■ **THE TASK**: With no addition or omission, return the entries below.

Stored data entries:
---+---

/-- BODY1 loads one byte by one READ while `CNT < BLEN`, adds its population count to `FCS` and begins its leader pulse
(43_mzf.md R179, 41_byte_cursor.md R133, 42_checksum.md R153). `FCS` inside the pass is the register the rules keep,
no claim about hardware (93_implementation_defined.md U1, log 10). -/
def Obligations.BodyStageLoadsAndAccumulates : Prop :=
  ∀ (s : State) (b : Byte) (src : Source) (j : Instr), (j = .mzfBody1 ∨ (j = .mzfTick ∧ s.enc.mstage = 12)) →
    s.enc.loaded = false → s.enc.phalf = false → s.enc.cnt < s.enc.blen → s.source.read = (some b, src) →
    exec j s = .next { s with
      source := src
      trace := .read (some b) :: s.trace
      enc := { s.enc with
        cur := b, loaded := true, lead := false, bmask := 0x80, cnt := s.enc.cnt + 1,
        fcs := s.enc.fcs + BitVec.ofNat 16 (popcount8 b), period := Config.tLU, phalf := true } }

/-- How a byte-producing stage ends: with its range used up, or the body's READ failing, one zero tick enters the next
stage with `CNT` 0; FCS1's enters TERMINAL and writes `TASK` EOF. At `CNT` = `BLEN` no READ is made; a failing READ
raises StreamExhausted and nothing else differs (43_mzf.md R164, R162; 60_exceptions.md R253, R257). -/
def Obligations.ByteStagesEndWithAZeroTick : Prop :=
  ∀ (s : State) (j : Instr), s.enc.loaded = false →
    (∀ (i : Instr) (code next : BitVec 5) (limit : Nat),
      (i, code, next, limit) ∈ [(Instr.mzfHdr1, (4 : BitVec 5), (5 : BitVec 5), 128), (.mzfHcs1, 5, 6, 2),
        (.mzfHdr2, 6, 7, 128), (.mzfHcs2, 7, 8, 2), (.mzfBody1, 12, 13, s.enc.blen.toNat)] →
      (j = i ∨ (j = .mzfTick ∧ s.enc.mstage = code)) → limit ≤ s.enc.cnt.toNat →
      exec j s = .next (s.setEnc { s.enc with period := 0, cnt := 0, mstage := next })) ∧
    ((j = .mzfFcs1 ∨ (j = .mzfTick ∧ s.enc.mstage = 13)) → 2 ≤ s.enc.cnt.toNat →
      exec j s = .next (s.setEnc { s.enc with period := 0, cnt := 0, mstage := 16, task := 2 })) ∧
    (∀ src, (j = .mzfBody1 ∨ (j = .mzfTick ∧ s.enc.mstage = 12)) → s.enc.cnt < s.enc.blen →
      s.source.read = (none, src) →
      exec j s = .next { s with
        source := src
        trace := .raised .streamExhausted :: .read none :: s.trace
        enc := { s.enc with period := 0, cnt := 0, mstage := 13 } })

/-- With a byte in progress a byte-producing stage emits one half-period of its leader or of the data pulse `BMASK`
selects, makes no request, and keeps its stage and count (41_byte_cursor.md R134). -/
def Obligations.ByteInProgressEmitsItsPulses : Prop :=
  ∀ (s : State) (i : Instr) (code : BitVec 5),
    (i, code) ∈ [(Instr.mzfHdr1, (4 : BitVec 5)), (.mzfHcs1, 5), (.mzfHdr2, 6), (.mzfHcs2, 7), (.mzfBody1, 12), (.mzfFcs1, 13)] →
    ∀ j : Instr, (j = i ∨ (j = .mzfTick ∧ s.enc.mstage = code)) → s.enc.loaded = true →
      (s.enc.lead = false → s.enc.phalf = false →
        exec j s = .next (s.setEnc { s.enc with period := Config.tLU, phalf := true })) ∧
      (s.enc.lead = false → s.enc.phalf = true →
        exec j s = .next (s.setEnc { s.enc with period := Config.tLD, phalf := false, lead := true })) ∧
      (s.enc.lead = true → s.enc.phalf = false →
        exec j s = .next (s.setEnc { s.enc with
          period := if s.enc.cur &&& s.enc.bmask ≠ 0 then Config.tLU else Config.tSU, phalf := true })) ∧
      (s.enc.lead = true → s.enc.phalf = true → s.enc.bmask ≠ 0x01 →
        exec j s = .next (s.setEnc { s.enc with
          period := if s.enc.cur &&& s.enc.bmask ≠ 0 then Config.tLD else Config.tSD, phalf := false,
          bmask := s.enc.bmask >>> 1 })) ∧
      (s.enc.lead = true → s.enc.phalf = true → s.enc.bmask = 0x01 →
        exec j s = .next (s.setEnc { s.enc with
          period := if s.enc.cur &&& s.enc.bmask ≠ 0 then Config.tLD else Config.tSD, phalf := false,
          bmask := 0, loaded := false }))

---+---

■ **RESULT FOR THIS EXERCISE**:
/-- BODY1 loads one byte by one READ while `CNT < BLEN`, adds its population count to `FCS` and begins its leader pulse
(43_mzf.md R179, 41_byte_cursor.md R133, 42_checksum.md R153). `FCS` inside the pass is the register the rules keep,
no claim about hardware (93_implementation_defined.md U1, log 10). -/
def Obligations.BodyStageLoadsAndAccumulates : Prop :=
  ∀ (s : State) (b : Byte) (src : Source) (j : Instr), (j = .mzfBody1 ∨ (j = .mzfTick ∧ s.enc.mstage = 12)) →
    s.enc.loaded = false → s.enc.phalf = false → s.enc.cnt < s.enc.blen → s.source.read = (some b, src) →
    exec j s = .next { s with
      source := src
      trace := .read (some b) :: s.trace
      enc := { s.enc with
        cur := b, loaded := true, lead := false, bmask := 0x80, cnt := s.enc.cnt + 1,
        fcs := s.enc.fcs + BitVec.ofNat 16 (popcount8 b), period := Config.tLU, phalf := true } }

/-- How a byte-producing stage ends: with its range used up, or the body's READ failing, one zero tick enters the next
stage with `CNT` 0; FCS1's enters TERMINAL and writes `TASK` EOF. At `CNT` = `BLEN` no READ is made; a failing READ
raises StreamExhausted and nothing else differs (43_mzf.md R164, R162; 60_exceptions.md R253, R257). -/
def Obligations.ByteStagesEndWithAZeroTick : Prop :=
  ∀ (s : State) (j : Instr), s.enc.loaded = false →
    (∀ (i : Instr) (code next : BitVec 5) (limit : Nat),
      (i, code, next, limit) ∈ [(Instr.mzfHdr1, (4 : BitVec 5), (5 : BitVec 5), 128), (.mzfHcs1, 5, 6, 2),
        (.mzfHdr2, 6, 7, 128), (.mzfHcs2, 7, 8, 2), (.mzfBody1, 12, 13, s.enc.blen.toNat)] →
      (j = i ∨ (j = .mzfTick ∧ s.enc.mstage = code)) → limit ≤ s.enc.cnt.toNat →
      exec j s = .next (s.setEnc { s.enc with period := 0, cnt := 0, mstage := next })) ∧
    ((j = .mzfFcs1 ∨ (j = .mzfTick ∧ s.enc.mstage = 13)) → 2 ≤ s.enc.cnt.toNat →
      exec j s = .next (s.setEnc { s.enc with period := 0, cnt := 0, mstage := 16, task := 2 })) ∧
    (∀ src, (j = .mzfBody1 ∨ (j = .mzfTick ∧ s.enc.mstage = 12)) → s.enc.cnt < s.enc.blen →
      s.source.read = (none, src) →
      exec j s = .next { s with
        source := src
        trace := .raised .streamExhausted :: .read none :: s.trace
        enc := { s.enc with period := 0, cnt := 0, mstage := 13 } })

/-- With a byte in progress a byte-producing stage emits one half-period of its leader or of the data pulse `BMASK`
selects, makes no request, and keeps its stage and count (41_byte_cursor.md R134). -/
def Obligations.ByteInProgressEmitsItsPulses : Prop :=
  ∀ (s : State) (i : Instr) (code : BitVec 5),
    (i, code) ∈ [(Instr.mzfHdr1, (4 : BitVec 5)), (.mzfHcs1, 5), (.mzfHdr2, 6), (.mzfHcs2, 7), (.mzfBody1, 12), (.mzfFcs1, 13)] →
    ∀ j : Instr, (j = i ∨ (j = .mzfTick ∧ s.enc.mstage = code)) → s.enc.loaded = true →
      (s.enc.lead = false → s.enc.phalf = false →
        exec j s = .next (s.setEnc { s.enc with period := Config.tLU, phalf := true })) ∧
      (s.enc.lead = false → s.enc.phalf = true →
        exec j s = .next (s.setEnc { s.enc with period := Config.tLD, phalf := false, lead := true })) ∧
      (s.enc.lead = true → s.enc.phalf = false →
        exec j s = .next (s.setEnc { s.enc with
          period := if s.enc.cur &&& s.enc.bmask ≠ 0 then Config.tLU else Config.tSU, phalf := true })) ∧
      (s.enc.lead = true → s.enc.phalf = true → s.enc.bmask ≠ 0x01 →
        exec j s = .next (s.setEnc { s.enc with
          period := if s.enc.cur &&& s.enc.bmask ≠ 0 then Config.tLD else Config.tSD, phalf := false,
          bmask := s.enc.bmask >>> 1 })) ∧
      (s.enc.lead = true → s.enc.phalf = true → s.enc.bmask = 0x01 →
        exec j s = .next (s.setEnc { s.enc with
          period := if s.enc.cur &&& s.enc.bmask ≠ 0 then Config.tLD else Config.tSD, phalf := false,
          bmask := 0, loaded := false }))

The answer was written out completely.